Here is the owner of that magazine on the homeless and how he feels about it. “Fifty years ago a homeless person wasn’t allowed to sleep rough or beg. They’d get a menial job but they were part of society. Nowadays they pay nothing. They are infantilised. And it costs us £60,000 to keep each one of them in that state.” We must go to French classes. Perhaps entrepreneur really means “arrogant owning class bastard.”
Exploitation
It is a basic premise of socialists that all wealth that is produced inside modern capitalism is the product of the working class and that the capitalist class live off the surplus value that the working class produce. Now we have such pillars of capitalist society as the Observer and Reuters agreeing with us. “The 20 largest quoted companies in the UK make an average of over £96,000 pre-tax profit per employee, according to research carried out by the Observer. … BG, formerly British Gas, made by far the most – approximately £445,000 ..” (Observer, 27 August). Are you understanding these figures? On average your employer cons you out of more than £1,800 a week and in the case of BG over £8,000 a week. Why aren’t you a socialist? Are you a shareholder in BG?
The American Dream
There is a popular misconception about that as the USA is the world’s most developed capitalist country and the most productive the American workers must be well off. A recent report from the Washington-based Economic Policy Institute shows that this is not true.

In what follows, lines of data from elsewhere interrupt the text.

-- ==== Sys2Proof/Tests/Slice0.lean ====
section
/-! SUPPORT. Tests of the model against spec/95_test_vectors.md, the words of spec/30_encoding.md written
out, the smoke test of `Instr.wellFormed`, and witnesses for the hypotheses of the statements. -/

namespace Sys2Proof.Tests

-- One kernel evaluation after another: hundreds at once would each hold a thread.
set_option Elab.async false

open Sys2Proof.Machine

/-! ### Helpers -/

/-- A bit vector from its bits, leftmost first. -/
def bv (l : List Nat) : BitArray := l.map (· == 1)

/-- An index list from its entries. -/
def ix (l : List Int) : List Scalar := l.map (BitVec.ofInt 32)

/-- The reset state with some scalars and vectors set. -/
def start (scalars : List (SReg × Int)) (vectors : List (VReg × BitArray)) : State :=
  vectors.foldl (fun s p => s.setVec p.1 p.2)
    (scalars.foldl (fun s p => s.setInt p.1 p.2) State.reset)

/-- The state after one step on a command word. -/
def after (w : Command) (s : State) : Option State :=
  match step (s.withFetchWord 32 w.toNat) with
  | .next t => some t
  | _ => none

/-! ### Well-formed instructions: the one check refuses what it is for -/

theorem test_wellFormed_refuses_jsim : (Instr.jsim 1 1 2 3).wellFormed = false := by decide

theorem test_wellFormed_refuses_jdist : (Instr.jdist 0 0 2 3).wellFormed = false := by decide

theorem test_wellFormed_accepts_jsim : (Instr.jsim 1 2 3 3).wellFormed = true := by decide

theorem test_wellFormed_accepts_vand : (Instr.vand 1 1 1).wellFormed = true := by decide

/-! ### Every instruction's word, bit by bit from the encoding column of 30_encoding.md R75: opcode, `SD`,
`SA`, `SB`, `VD`, `VA`, `VB` (or the immediate). Each operand has a bit pattern of its own. -/

theorem test_decode_nop : decode 0b00000000_0000_0000_0000_0000_0000_0000#32 = .ok .nop := rfl

theorem test_decode_clrerr : decode 0b00000001_0000_0000_0000_0000_0000_0000#32 = .ok .clrerr := rfl

theorem test_decode_rdst : decode 0b00000010_1001_0000_0000_0000_0000_0000#32 = .ok (.rdst 0x9) := rfl

theorem test_decode_sli : decode 0b00000100_1001_0000_1000101001010001#32 = .ok (.sli 0x9 0x8a51) := rfl

theorem test_decode_slih : decode 0b00000101_1001_0000_1000101001010001#32 = .ok (.slih 0x9 0x8a51) := rfl

theorem test_decode_saddi : decode 0b00000110_1001_0000_1000101001010001#32 = .ok (.saddi 0x9 0x8a51) := rfl

theorem test_decode_ixclr : decode 0b00001000_0000_0000_0000_0000_0000_0000#32 = .ok .ixclr := rfl

theorem test_decode_ixpush : decode 0b00001001_0000_0110_0000_0000_0000_0000#32 = .ok (.ixpush 0x6) := rfl

theorem test_decode_ixlen : decode 0b00001010_1001_0000_0000_0000_0000_0000#32 = .ok (.ixlen 0x9) := rfl

theorem test_decode_ixget : decode 0b00001011_1001_0110_0000_0000_0000_0000#32 = .ok (.ixget 0x9 0x6) := rfl

theorem test_decode_vzero : decode 0b00010000_0000_0110_0000_1010_0000_0000#32 = .ok (.vzero 0xa 0x6) := rfl

theorem test_decode_vint : decode 0b00010001_0000_0110_0000_1010_0000_0000#32 = .ok (.vint 0xa 0x6) := rfl

theorem test_decode_vints : decode 0b00010010_0000_0110_0101_1010_0000_0000#32 = .ok (.vints 0xa 0x6 0x5) := rfl

theorem test_decode_vtoint : decode 0b00010011_1001_0000_0000_0000_0011_0000#32 = .ok (.vtoint 0x9 0x3) := rfl

theorem test_decode_vsize : decode 0b00010100_1001_0000_0000_0000_0011_0000#32 = .ok (.vsize 0x9 0x3) := rfl

theorem test_decode_getb : decode 0b00010101_1001_0110_0000_0000_0011_0000#32 = .ok (.getb 0x9 0x3 0x6) := rfl

theorem test_decode_setb : decode 0b00010110_0000_0110_0101_1010_0000_0000#32 = .ok (.setb 0xa 0x6 0x5) := rfl

theorem test_decode_vfill : decode 0b00010111_0000_0110_0000_1010_0000_0000#32 = .ok (.vfill 0xa 0x6) := rfl

theorem test_decode_vslice : decode 0b00011000_0000_0110_0101_1010_0011_0000#32 = .ok (.vslice 0xa 0x3 0x6 0x5) := rfl

theorem test_decode_vslset : decode 0b00011001_0000_0110_0101_1010_0011_0000#32 = .ok (.vslset 0xa 0x3 0x6 0x5) := rfl

theorem test_decode_getw : decode 0b00011010_1001_0110_0000_0000_0011_0000#32 = .ok (.getw 0x9 0x3 0x6) := rfl

theorem test_decode_setw : decode 0b00011011_0000_0110_0101_1010_0000_0000#32 = .ok (.setw 0xa 0x6 0x5) := rfl

theorem test_decode_vmov : decode 0b00011100_0000_0000_0000_1010_0011_0000#32 = .ok (.vmov 0xa 0x3) := rfl

theorem test_decode_vand : decode 0b00100000_0000_0000_0000_1010_0011_1100#32 = .ok (.vand 0xa 0x3 0xc) := rfl

theorem test_decode_vor : decode 0b00100001_0000_0000_0000_1010_0011_1100#32 = .ok (.vor 0xa 0x3 0xc) := rfl

theorem test_decode_vxor : decode 0b00100010_0000_0000_0000_1010_0011_1100#32 = .ok (.vxor 0xa 0x3 0xc) := rfl

theorem test_decode_vnot : decode 0b00100011_0000_0000_0000_1010_0011_0000#32 = .ok (.vnot 0xa 0x3) := rfl

theorem test_decode_vcat : decode 0b00100100_0000_0000_0000_1010_0011_1100#32 = .ok (.vcat 0xa 0x3 0xc) := rfl

theorem test_decode_vceq : decode 0b00101000_1001_0000_0000_0000_0011_1100#32 = .ok (.vceq 0x9 0x3 0xc) := rfl

theorem test_decode_vcne : decode 0b00101001_1001_0000_0000_0000_0011_1100#32 = .ok (.vcne 0x9 0x3 0xc) := rfl

theorem test_decode_vclt : decode 0b00101010_1001_0000_0000_0000_0011_1100#32 = .ok (.vclt 0x9 0x3 0xc) := rfl

theorem test_decode_vcle : decode 0b00101011_1001_0000_0000_0000_0011_1100#32 = .ok (.vcle 0x9 0x3 0xc) := rfl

“Adjusted for inflation, average wages in the US are now lower than they were in 2000 – so the benefits of the rapid increases in productivity . . . are not being passed to the workers. In fact, as the New York Times reported last week, official figures show that wages and salaries now make up the smallest part of GDP since records began in 1947 . . . In 1965, CEOs earned 24 times more than the average worker; by 2005 it was 262 times. . . . The top 20 per cent of asset-holders now control 85 per cent of all America’s wealth.” (Observer, 3 September)
Bones of Contention
The National Museum of Kenya is to reopen next year after extensive renovations. It will feature a special exhibit The Origins Of Man which will display the key fossil finds of Africa’s Great Rift Valley – considered by many to be the cradle of humanity. All round celebrations locally, you may imagine. Not a bit of it. “It’s creating a big weapon against Christians that’s killing our faith,” said Bishop Boniface Adoyo, who is leading the hide-the-bones-campaign.” (Observer, 10 September). This individual is chairman of the Evangelical Alliance of Kenya, which claims to represent churches of 35 denominations with 9 million members. No surprise there, he is carrying on the long tradition of Christian suppression of scientific enquiry.
Big Brother Is Watching You
George Orwell’s 1984 was a dystopia where every move of the worker was monitored, but Orwell’s nightmare has arrived. “Learn that truth, and learn it well; what you do at work is the boss’s business. Xora and SurfControl are just some of the new technologies that have sprung up in the past two years peddling products and services – software, GPS video and phone surveillance, even investigators – that let managers get to know you really well. The worst mole sits right on your desk. Your computer can be rigged to lock down work files, restrict Web searches and flag e-mailed jokes about the CEO’s wife. ‘Virtually nothing you do at work on your computer can’t be monitored’, says Jeremy Gruber, legal director of the US National Workrights Institute, which advocates work place privacy” (Time, 11 September). The article goes on to quantify how widespread this snooping is. 76 percent of employers watch your use of the Web, 36 percent track the content and time spent on the keyboard. 38 percent hire staff to sift through your e-mail and 38 percent have fired workers over the last 12 months for misuse of the email.
That's the October 2006 issue of the Socialist Standard done and dusted.